Nasabah tinggal memilih jadwal konsultasi. Kemudian, dokter sendiri yang akan menghubungi langsung nasabah. Tak hanya itu, Handojo juga menyebut platform ini juga memberikan akses bagi nasabah yang membutuhkan second opinion ke dokter spesialis lainnya, misalnya dokter di Singapura.

“Aplikasi ini menyimpan riwayat medical record secara aman setiap kali nasabah berkonsultasi. Di sini, nasabah bisa mengakses layanan konsultasi dengan dokter yang sama sebelumnya. Jika perlu, layanan ini bisa memfasilitasi rujukan. Semua terobosan ini mengapa kami menghadirkan AXA Mandiri Telekonsultasi. Kami bisa kasih confidence level yang tinggi,” paparnya.

Sementara, Medical Director PT Global Assistance & Healthcare dr. Rieny Stefanny Halim memastikan bahwa semua dokter yang berpraktik di platform ini telah melalui proses seleksi dan telah memiliki Surat Izin Praktik (SIP).

“Nasabah yang menggunakan layanan ini juga dapat meng-upload hasil cek lab, rontgen, dan lainnya yang dapat mendukung proses konsultasi. Dokter juga dapat meresepkan obat dan memprosesnya ke mitra apotek melalui online,” tambahnya.

Tren telekonsultasi saat pandemi

Pandemi Covid-19 telah mengubah sejumlah aspek kehidupan selama setahun terakhir. Tak cuma soal peralihan dari belanja offline ke online, Covid-19 juga mengubah cara orang mengakses layanan kesehatan, mulai dari telekonsultasi hingga membeli produk kesehatan (obat, suplemen, vitamin).
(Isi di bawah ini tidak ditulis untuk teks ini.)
-- ==== Sys2Proof/Machine/Translate.lean ====
section
/-! DEFINITION. Task records, leases and standing ranges (R36 to R39, R90, R91), the page walk (R93
to R98), and how an access of a hart is placed: refused, waiting, in its scratch, or at a physical
address (R197, R219, R92, R89). -/

namespace Sys2Proof.Machine

/-- The trap causes of R382, with the interrupts of R56. -/
inductive Trap where
  | illegal | zeroWord | onesWord | priv | align | page | poison | scratch | owner | fmtWrite
  | vwidth | zrange | stream | bufEnd | cursor | unsorted | barOver | barBusy | window | trap
  | interrupt (code : BitVec 8)
  deriving DecidableEq, Repr

/-- ECAUSE.CODE of a cause (R382). -/
def Trap.code : Trap → BitVec 8
  | .illegal => 0x01 | .zeroWord => 0x02 | .onesWord => 0x03 | .priv => 0x04 | .align => 0x05
  | .page => 0x06 | .poison => 0x07 | .scratch => 0x08 | .owner => 0x09 | .fmtWrite => 0x0A
  | .vwidth => 0x0B | .zrange => 0x0C | .stream => 0x0D | .bufEnd => 0x0E | .cursor => 0x0F
  | .unsorted => 0x10 | .barOver => 0x11 | .barBusy => 0x12 | .window => 0x13 | .trap => 0x14
  | .interrupt c => c

/-- Why an instruction, an element or a row does not perform. -/
inductive Denied where
  /-- a trap of R382 with its EVAL -/
  | trap (t : Trap) (eval : Word)
  /-- the task ends with cause LEASE (R91); EVAL as R406 gives -/
  | lease (eval : Word)
  /-- it waits and is tried again: R89, R102, R220, R317 -/
  | wait
  /-- it waits on a failing page of a held range, which the front end records (R89): the page
  VA[54:16] and the cause of LFSTAT -/
  | held (page cause : Nat)
  /-- it waits out a pin of a core pair on the lines of a range (R318) -/
  | retry (pair pa n : Nat)
  /-- an element of an ordered store waits before it performs, since its own core pair pins a line of the
  range and later elements follow it (R314; log entry 57) -/
  | ordered (pair pa n : Nat)
  /-- a read over a failed host link: poison, and an error record (R97) -/
  | linkPoison (va pa : Nat)
  deriving DecidableEq, Repr

/-! ## Task records (R36, R37, R39) -/

def recWord (r : List Byte) (off : Nat) : Word := BitVec.ofNat 64 (leNat ((r.drop off).take 8))
def recNat (r : List Byte) (off n : Nat) : Nat := leNat ((r.drop off).take n)
def recCtl (r : List Byte) : Word := recWord r 0x00
def recEntry (r : List Byte) : Word := recWord r 0x08
def recGrid (r : List Byte) : Nat := recNat r 0x10 4
def recGang (r : List Byte) : Nat := recNat r 0x14 1
def recEvq (r : List Byte) : Nat := recNat r 0x15 1
def recArgs (r : List Byte) : Word := recWord r 0x18
def recPvec (r : List Byte) (i : Nat) : Nat := recNat r (0x20 + i) 1
def recSigAddr (r : List Byte) : Word := recWord r 0x30
def recSigVal (r : List Byte) : Word := recWord r 0x38
def recTag (r : List Byte) : Word := recWord r 0x40
def recLease (r : List Byte) (i : Nat) : Word := recWord r (0x80 + 8 * i)
def recVer (r : List Byte) : Nat := bits (recCtl r) 0 8
def recB (r : List Byte) : Bool := bits (recCtl r) 8 1 == 1
def recPrio (r : List Byte) : Nat := bits (recCtl r) 9 2
def recLcount (r : List Byte) : Nat := bits (recCtl r) 11 5
def recSways (r : List Byte) : Nat := bits (recCtl r) 16 5
def recZtiles (r : List Byte) : Nat := bits (recCtl r) 21 6
def recNest (r : List Byte) : Nat := bits (recCtl r) 32 4

/-! ## Ranges, by 64 KiB page -/

/-- First page, VA[54:16], and number of pages of a lease entry (R39), and of SRANGEn and INVRANGE, which have its
layout (R90, R100). One of these with G = 1 whose BASE[12:0] is not zero starts at BASE as it is written (DESIGN
CHOICE, log entry 63: R39 and R41 give the requirement an outcome in a record alone). -/
def rangeFirst (e : Word) : Nat := bits e 0 39
def rangePages (e : Word) : Nat := (bits e 39 22 + 1) * (if e.getLsbD 61 then 8192 else 1)
def rangeHas (e : Word) (page : Nat) : Bool := decide (rangeFirst e ≤ page) && decide (page < rangeFirst e + rangePages e)
def rangeWritable (e : Word) : Bool := e.getLsbD 62

/-- Two ranges share a page. -/
def rangesMeet (a b : Word) : Bool :=
  decide (rangeFirst a < rangeFirst b + rangePages b) && decide (rangeFirst b < rangeFirst a + rangePages a)

/-- The lease entries below LCOUNT. -/
def leasesOf (r : List Byte) : List Word := (List.range (min (recLcount r) 16)).map (recLease r)

/-- The enabled standing ranges of a partition (R90). -/
def standingOf (p : Partition) : List Word := ((List.range 8).map fun i => tblGetD p.srange i 0).filter fun e => e.getLsbD 63

/-- A range grants nothing inside the scratch window (R219). -/
def grants (e : Word) (page : Nat) (write : Bool) : Bool := rangeHas e page && (!write || rangeWritable e)

/-- The lease check of R91 for one page. -/
def pageGranted (p : Partition) (r : List Byte) (page : Nat) (write : Bool) : Bool :=
  decide (page < 2 ^ 39) && !inScratchWindow (page * 65536) &&
    ((leasesOf r).any (fun e => grants e page write) || (standingOf p).any (fun e => grants e page write))

/-- A task's state holds its leases from Resident until it is Retired or Ended (R77);
a task that ends while Queued holds none. -/
def TaskState.holdsLeases : TaskState → Bool
  | .queued => false
  | .retired => false
  | .ending held => held
  | .ended => false
  | _ => true

/-! ## The page walk -/

/-- What a walk finds (R93 to R95): a leaf and the physical address of the 64 KiB that was asked for,
no valid leaf, a malformed entry, or an entry on a line that a core pair holds pinned, which the walk
waits out as a DEVICE-scope load does (R318, R326). -/
inductive Walk where
  | leaf (pte : Word) (pa : Nat)
  | noLeaf
  | malformed
  | pinned (pair pa : Nat)
  deriving DecidableEq, Repr

def pteHome (e : Word) : Nat := bits e 4 2
def pteAtom (e : Word) : Bool := e.getLsbD 6
def pteRepl (e : Word) : Bool := e.getLsbD 7
def pteWtype (e : Word) : Nat := bits e 8 2
def ptePa (e : Word) : Nat := bits e 16 36 * 65536
def pteAux (e : Word) : Nat := bits e 52 12
def pteWritable (e : Word) : Bool := e.getLsbD 2

/-- A pointer entry is well formed (R95): reserved and leaf-only fields zero, the table in the
partition's stacks. -/
def pointerOk (p : Partition) (e : Word) : Bool :=
  bits e 2 14 == 0 && bits e 52 12 == 0 && inStacks p (ptePa e)

/-- A leaf names host memory as R97 permits. -/
def hostLeafOk (e : Word) : Bool :=
  isHostPa (ptePa e) && decide (ptePa e < 2 ^ 51) && pteHome e == 3 && !pteAtom e && !pteRepl e && pteWtype e == 0

/-- The whole page of a leaf of a level lies in the partition's stacks (R95): 4 TiB, 512 MiB or 64 KiB. -/
def pageInStacks (p : Partition) (level pa : Nat) : Bool :=
  (List.range (if level = 1 then 64 else 1)).all fun k => inStacks p (pa + k * 2 ^ 36)

/-- A leaf at a level is well formed (R95). -/
def leafOk (p : Partition) (level : Nat) (e : Word) : Bool :=
  let home := pteHome e
  let wt := pteWtype e
  let ppn := bits e 16 36
  let aux := pteAux e
  !e.getLsbD 3 && bits e 10 6 == 0 &&
  (level != 2 || ppn % 2 ^ 13 == 0) && (level != 1 || ppn % 2 ^ 26 == 0) &&
  wt != 3 &&
  (!(home == 1 || home == 2) || level == 3) &&
  (home != 1 || (wt == 0 && ownsDie p (dieOfPair (aux % 1024)) && decide (aux < 1024))) &&
  (!pteAtom e || (home == 3 && !pteRepl e)) &&
  (aux == 0 || wt == 1 || wt == 2 || home == 1) &&
  (pageInStacks p level (ptePa e) || hostLeafOk e)

/-- PA of an entry of a table. -/
def pteAddr (table index : Nat) : Nat := table + 8 * index

/-- One entry of a table at a PA; a poisoned entry counts as malformed (R392). -/
def readPte (s : State) (table index : Nat) : Option Word :=
  let a := pteAddr table index
  match firstPoison s a 8 with
  | some _ => none
  | none => some (BitVec.ofNat 64 (leNat (physReadBytes s a 8)))

/-- The walk from a level's table for a page VA[54:16] (R93); `n` is 3 less the levels done. It reads
through the L2 slices, as an agent outside every core pair. -/
def walkFrom (s : State) (p : Partition) (page : Nat) : Nat → Nat → Walk
  | 0, _ => .malformed
  | n + 1, table =>
    let level := 3 - n
    let index := page / 2 ^ (13 * n) % 8192
    match pinnedElsewhere s none (pteAddr table index) 8 with
    | some k => .pinned k (pteAddr table index)
    | none =>
      match readPte s table index with
      | none => .malformed
      | some e =>
        if !e.getLsbD 0 then .noLeaf
        else if e.getLsbD 1 then
          if leafOk p level e then .leaf e (ptePa e + page % 2 ^ (13 * n) * 65536) else .malformed
        else if n = 0 || !pointerOk p e then .malformed
        else walkFrom s p page n (ptePa e)

/-- The walk of a page of a partition (R93, R98): none in the scratch window (R219). -/
def walk (s : State) (pn : Nat) (page : Nat) : Walk :=
  let p := s.part pn
  let root := p.regs.ptroot
  if !root.getLsbD 0 || decide (2 ^ 39 ≤ page) || inScratchWindow (page * 65536) then .noLeaf
  else if !inStacks p (bits root 16 36 * 65536) then .malformed
  else walkFrom s p page 3 (bits root 16 36 * 65536)

/-- The range of an invalidation covers a page (R100). -/
def invCovers (range : Word) (page : Nat) : Bool := range.getLsbD 63 || rangeHas range page

/-- A translation of the page is draining (R102): from the start of a DRAIN until its CONFIRM. -/
def draining (p : Partition) (page : Nat) : Bool :=
  let i := p.regs.inv
  (((i.op == some .drain || i.op == some .shootDrain) && i.status == 1) || i.status == 3 || (i.op == some .confirm && i.status == 1)) &&
    invCovers i.range page

/-- Cause of LFSTAT for a failing page (R88): none when the page serves the access, or a pinned entry is
waited out. -/
def walkFailure (w : Walk) (write : Bool) : Option Nat :=
  match w with
  | .noLeaf => some 1
  | .malformed => some 2
  | .pinned _ _ => none
  | .leaf e _ => if write && !pteWritable e then some 3 else none

/-- Where an access goes. -/
inductive Place where
  /-- the hart's scratch, at a window offset -/
  | scratch (off : Nat)
  /-- a physical address, through a leaf -/
  | mem (pa : Nat) (pte : Word)
  deriving DecidableEq, Repr

/-- The record of the hart's task. -/
def hartTask (s : State) (h : Hart) : Option Task :=
  match s.gang? h.ids.gang with
  | some g => s.task? g.part g.queue g.seq
  | none => none

/-- What translates a page for an agent: the translation its core pair holds, or a walk (R93, R99). -/
def translation (s : State) (slot part page : Nat) : Walk :=
  match (if isLamp slot then none else heldTranslation s (pairOf slot) part page) with
  | some t => .leaf t.pte t.pa
  | none => walk s part page

/-- The pair number under which a front end holds translations. -/
def frontPair : Nat := 640

/-- An agent holds the translation by which an access at `va` reached `pa` (R99). -/
def rememberAt (s : State) (slot part va pa : Nat) (pte : Word) : State :=
  if isLamp slot then s
  else remember s { pair := pairOf slot, part := part, page := va / 65536, pte := pte, pa := pa / 65536 * 65536 }

/-- The translation of one page for a hart after the lease check (R92, R89, R102). `va` is the first
address of the access in the page. A page of a held lease range waits; a page that lies only in
standing ranges traps PAGE, and so does a store that only a standing range permits to a page that a
read-only lease holds. -/
def translatePage (s : State) (slot : Nat) (h : Hart) (r : List Byte) (va : Nat) (write : Bool) : Except Denied (Nat × Word) :=
  let p := s.part h.ids.part
  let page := va / 65536
  if draining p page then .error .wait
  else
    let w := translation s slot h.ids.part page
    match walkFailure w write with
    | none => match w with
      | .leaf e pa => .ok (pa, e)
      | .pinned k a => .error (.retry k a 8)
      | _ => .error .wait
    | some c =>
      let inLease := (leasesOf r).any fun e => rangeHas e page && (c != 3 || rangeWritable e)
      if !isLamp slot && inLease then .error (.held page c) else .error (.trap .page (BitVec.ofNat 64 va))

/-- Pages of `n` bytes from an address. -/
def pagesOf (va n : Nat) : List Nat := (List.range ((va + n - 1) / 65536 - va / 65536 + 1)).map fun k => va / 65536 + k

/-- The lease check of an access of a trailing hart (R91): the lowest address that fails. -/
def leaseFailure (p : Partition) (r : List Byte) (va n : Nat) (write : Bool) : Option Nat :=
  ((pagesOf va n).find? fun g => !pageGranted p r g write).map fun g => max va (g * 65536)

/-- An owner bit of granules `g` to `k` stands in a poisoned word that a restored image gave (R390, R392). -/
def Hart.ownersPoisoned (h : Hart) (g k : Nat) : Bool :=
  match h.poison with
  | [] => false
  | l => l.any fun x => match x with
    | .control o => decide (0x62800 + 8 * (g / 64) ≤ o) && decide (o ≤ 0x62800 + 8 * (k / 64))
    | _ => false

/-- The scratch checks of R219 on an access whose bytes all lie in the window. -/
def scratchCheck (h : Hart) (va n : Nat) : Except Denied Place :=
  let o := va - scratchBase
  let lim := h.ids.ways * wayBytes
  if lim < o + n then .error (.trap .scratch (BitVec.ofNat 64 (max va (scratchBase + lim))))
  else if h.ownersPoisoned (o / granuleBytes) ((o + n - 1) / granuleBytes) then .error (.trap .poison (BitVec.allOnes 64))
  else match (List.range ((o + n - 1) / granuleBytes - o / granuleBytes + 1)).find? fun k => (h.granule (o / granuleBytes + k)).engine with
    | some k => .error (.trap .owner (BitVec.ofNat 64 (max va (scratchBase + (o / granuleBytes + k) * granuleBytes))))
    | none => .ok (.scratch o)

/-- Places an aligned access of at most 64 KiB that lies in one page (R197, R219, R269, R91, R92): the
scratch window's checks, or the lease check and the translation. A Lamplighter has no window and no
lease check (R56). -/
def place (s : State) (slot : Nat) (h : Hart) (va : Word) (n : Nat) (write : Bool) : Except Denied Place :=
  let a := va.toNat
  if !isLamp slot && inScratchWindow a then
    if decide (2 ^ 55 < a + n) then .error (.trap .scratch va) else scratchCheck h a n
  else if !isLamp slot && (decide (a < scratchBase) && decide (scratchBase < a + n)) then .error (.trap .scratch va)
  else
    let r := match hartTask s h with
      | some t => t.record
      | none => []
    match (if isLamp slot then none else leaseFailure (s.part h.ids.part) r a n write) with
    | some bad => .error (.lease (BitVec.ofNat 64 bad))
    | none =>
      match translatePage s slot h r a write with
      | .error d => .error d
      | .ok (pa, e) => .ok (.mem (pa + a % 65536) e)

end Sys2Proof.Machine
end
Mengutip riset Katadata di 2020, Menkominfo Johnny G. Plate mencatat terdapat lonjakan kunjungan telemedicine atau layanan kesehatan jarak jauh melalui aplikasi hingga 600% selama masa pandemi.

Menurutnya, para pemangku kepentingan tengah berupaya mengembangkan inovasi untuk meningkatkan kualitas dan kecepatan layanan telemedicine. Pengembangan ini turut melibatkan teknologi canggih seperti kecerdasan buatan (AI), IoT, hingga big data analytic untuk mendukung pengecekan hingga pendeteksian lebih dari 600 jenis penyakit secara digital.

Di Indonesia, tak cuma pelaku startup di bidang kesehatan, seperti Halodoc dan Alodokter saja, korporasi juga mengembangkan telemedicine sebagai salah satu upaya mitigasi di masa pandemi ini. 

Salah satunya, PT Asuransi Jiwa Generali Indonesia yang menghadirkan layanan telekonsultasi Dokter Leo pada tahun lalu. Fasilitas ini juga dapat diakses secara gratis oleh para nasabah. Dalam menghadirkan Dokter Leo, perusahaan bermitra dengan startup telekonsultasi berbasis AI Prixa.